Exit criteria and handoffs

  • Spec complete: overview, goals/non‑goals, architecture, endpoints, data, risks, validation, rollout, decisions
  • Review sign‑offs across product/engineering/QA/security/data/ops
  • Implementation backlog: tasks, migrations, observability, spikes; milestones/owners
  • Compatibility and rollback plans documented

Quick reference

Prompt templates

Read with intention: Summarize current behavior and dependencies for <feature>; add a sequence diagram.
Plan the change: Goals/Non‑Goals, metrics, acceptance, milestones, risks/spikes, open questions.
Architecture sketch: Components/boundaries, critical sequence, error model, options matrix.
Contracts: Request/response shapes, endpoints, schema/migrations, compatibility and rollback.
Validation: Test matrix, non‑functional, observability, rollout validation, rollback triggers.
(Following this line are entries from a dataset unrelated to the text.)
-- ==== Sys2Proof/Machine/Convert.lean ====
section
/-! DEFINITION. Conversion, permutation and special functions, class 0x7 (R156 to R162). -/

namespace Sys2Proof.Machine

/-! ### Conversion (R157 to R159) -/

/-- The source element that destination element j of VCVT takes; none where it is unchanged. -/
def cvtSource (ws wd part j : Nat) : Option Nat :=
  if ws ≤ wd then some ((if ws < wd then part * lanes wd else 0) + j)
  else if part * lanes ws ≤ j ∧ j < (part + 1) * lanes ws then some (j - part * lanes ws) else none

def execVcvt (h : Head) (et src : EType) (rnd : Rnd) (sat : Bool) (part : BitVec 2) (d a : VReg) (m : Option MReg) (s : State) : Host.Outcome State Fault Refusal :=
  run h s fun s =>
    let wd := etSize et
    let ws := etSize src
    let t := s.t
    s.retFp d (t.om m) wd fun j => match cvtSource ws wd part.toNat j with
      | some i => cvt src.toNat et.toNat (t.mode rnd) sat (el (t.rdV a) i ws)
      | none => (el (t.rdV d) j wd, {})

def execVpack2 (h : Head) (et : EType) (rnd : Rnd) (sat : Bool) (d a b : VReg) (s : State) : Host.Outcome State Fault Refusal :=
  run h s fun s =>
    let t := s.t
    s.retFp d (BitVec.allOnes 256) 2 fun i =>
      cvt 10 et.toNat (t.mode rnd) sat (if i < 64 then el (t.rdV a) i 4 else el (t.rdV b) (i - 64) 4)

/-- VPACK4's 256 results. -/
def pack4 (t : Thread) (et : EType) (mode : Nat) (sat : Bool) (a : VReg) : List (Nat × Fl) :=
  (List.range 256).map fun j => cvt 10 et.toNat mode sat (el (t.rdV (a + BitVec.ofNat 5 (j / 64))) (j % 64) 4)

def execVpack4 (h : Head) (et : EType) (rnd : Rnd) (sat half : Bool) (d a : VReg) (s : State) : Host.Outcome State Fault Refusal :=
  run h s fun s =>
    let r := pack4 s.t et (s.t.mode rnd) sat a
    let code (j : Nat) : Nat := (r.getD j (0, {})).1
    s.updT fun t => ((t.wrV d (mkV 1 fun i =>
      if et.toNat ≠ 13 then code i
      else
        let k := i - half.toNat * 128
        if half.toNat * 128 ≤ i ∧ k < 128 then code (2 * k) + 16 * code (2 * k + 1) else el (t.rdV d) i 1)).raise (allFlags r)).step

/-- Source element i of VUNPK, decoded. -/
def unpackEl (t : Thread) (et : EType) (a : VReg) (b : Option GReg) (part i : Nat) : Fp :=
  let j := part * 64 + i
  if et.toNat < 13 then decodeFp (fmt et.toNat) (el (t.rdV a) j (etSize et))
  else
    let code := bits (t.rdV a).toNat (4 * j) 4
    if et.toNat = 13 then decodeFp (fmt 13) code
    else decodeB4 (bits (match b with | some r => t.rdG r | none => 0).toNat (8 * (i / 32)) 8) code

def execVunpk (h : Head) (et : EType) (part : BitVec 3) (d a : VReg) (b : Option GReg) (s : State) : Host.Outcome State Fault Refusal :=
  run h s fun s => s.retFp d (BitVec.allOnes 256) 4 fun i =>
    encodeFp fp32 0 false (unpackEl s.t et a b part.toNat i)

/-! ### Permutations (R160) -/

def execVperm (h : Head) (et : EType) (d a b : VReg) (s : State) : Host.Outcome State Fault Refusal :=
  run h s fun s =>
    let w := etSize et
    let t := s.t
    s.retV d (mkV w fun i =>
      let k := el (t.rdV b) i w
      if k < lanes w then el (t.rdV a) k w else 0)

def execVslide (h : Head) (et : EType) (d a : VReg) (b : GI) (s : State) : Host.Outcome State Fault Refusal :=
  run h s fun s =>
    let w := etSize et
    let t := s.t
    s.retV d (mkV w fun i =>
      let j : Int := i + (t.gi b).toInt
      if 0 ≤ j ∧ j < lanes w then el (t.rdV a) j.toNat w else el (t.rdV d) i w)

def execVzip (h : Head) (et : EType) (hi : Bool) (d a b : VReg) (s : State) : Host.Outcome State Fault Refusal :=
  run h s fun s =>
    let w := etSize et
    let t := s.t
    let x := if hi then lanes w / 2 else 0
    s.retV d (mkV w fun i => el (if i % 2 = 0 then t.rdV a else t.rdV b) (x + i / 2) w)

def execVuzp (h : Head) (et : EType) (hi : Bool) (d a b : VReg) (s : State) : Host.Outcome State Fault Refusal :=
  run h s fun s =>
    let w := etSize et
    let t := s.t
    let n := lanes w / 2
    s.retV d (mkV w fun i => if i < n then el (t.rdV a) (2 * i + hi.toNat) w else el (t.rdV b) (2 * (i - n) + hi.toNat) w)

/-! ### Special functions (R161, R162) -/

/-- Makes a request of the tile's unit; the thread waits for its result. -/
def State.sfuAsk (s : State) (op : Nat) (mode : Nat) (d a : VReg) (m : Option MReg) : State :=
  let t := s.t
  let r : SfuReq :=
    { thread := s.cur, op := op, rnd := BitVec.ofNat 3 mode, dst := d, src := t.rdV a, mask := t.om m }
  let s := s.updT fun t => { t with stat := .sfu }
  { s with sfu := tset [] s.sfu s.myPad (tget [] s.sfu s.myPad ++ [r]) }

def execVexp2 (h : Head) (d a : VReg) (m : Option MReg) (s : State) : Host.Outcome State Fault Refusal :=
  run h s fun s => s.sfuAsk 0 0 d a m
def execVlog2 (h : Head) (d a : VReg) (m : Option MReg) (s : State) : Host.Outcome State Fault Refusal :=
  run h s fun s => s.sfuAsk 1 0 d a m
def execVrcp (h : Head) (rnd : Rnd) (d a : VReg) (m : Option MReg) (s : State) : Host.Outcome State Fault Refusal :=
  run h s fun s => s.sfuAsk 2 (s.t.mode rnd) d a m
def execVrsq (h : Head) (rnd : Rnd) (d a : VReg) (m : Option MReg) (s : State) : Host.Outcome State Fault Refusal :=
  run h s fun s => s.sfuAsk 3 (s.t.mode rnd) d a m
def execVsin (h : Head) (d a : VReg) (m : Option MReg) (s : State) : Host.Outcome State Fault Refusal :=
  run h s fun s => s.sfuAsk 4 0 d a m
def execVcos (h : Head) (d a : VReg) (m : Option MReg) (s : State) : Host.Outcome State Fault Refusal :=
  run h s fun s => s.sfuAsk 5 0 d a m
def execVtanh (h : Head) (d a : VReg) (m : Option MReg) (s : State) : Host.Outcome State Fault Refusal :=
  run h s fun s => s.sfuAsk 6 0 d a m

/-- The result of one element. -/
def sfValue (op mode x : Nat) : Nat × Fl :=
  match op with
  | 0 => sfExp2 x
  | 1 => sfLog2 x
  | 2 => sfRcp mode x
  | 3 => sfRsq mode x
  | 4 => sfSin x
  | 5 => sfCos x
  | _ => sfTanh x

/-- The unit of pad `pad` finishes the request at its queue's head. -/
def State.sfuServe (s : State) (pad : Nat) : State :=
  match tget [] s.sfu pad with
  | [] => s
  | r :: q =>
    let s := { s with sfu := tset [] s.sfu pad q }
    let out := gather r.mask 4 fun i => sfValue r.op r.rnd.toNat (el r.src i 4)
    s.updThread r.thread fun t =>
      ((({ t with stat := .running }).wrV r.dst (mapV (t.rdV r.dst) r.mask 4 fun i => (out.getD i (0, {})).1)).raise (allFlags out)).step

/-- SPECIAL_FUNCTION_RESULT: the unit of pad `arg.a` finishes a request (R162). -/
def execSpecialFunctionResult (s : State) : Host.Outcome State Fault Refusal :=
  event s fun s => s.sfuServe s.arg.a

end Sys2Proof.Machine
end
Developer‑run verification (optional)

# Manage spec artifacts on a design branch
git switch -c design/<feature-slug>-spec
git add <spec-path> && git diff --staged && git commit -m "design: spec for <feature-slug>"

Closing note

Amp coordinates work from prompts and returns synthesized results—not raw logs. Keep specs concise, decisions explicit, and contracts testable to enable smooth handoffs into build.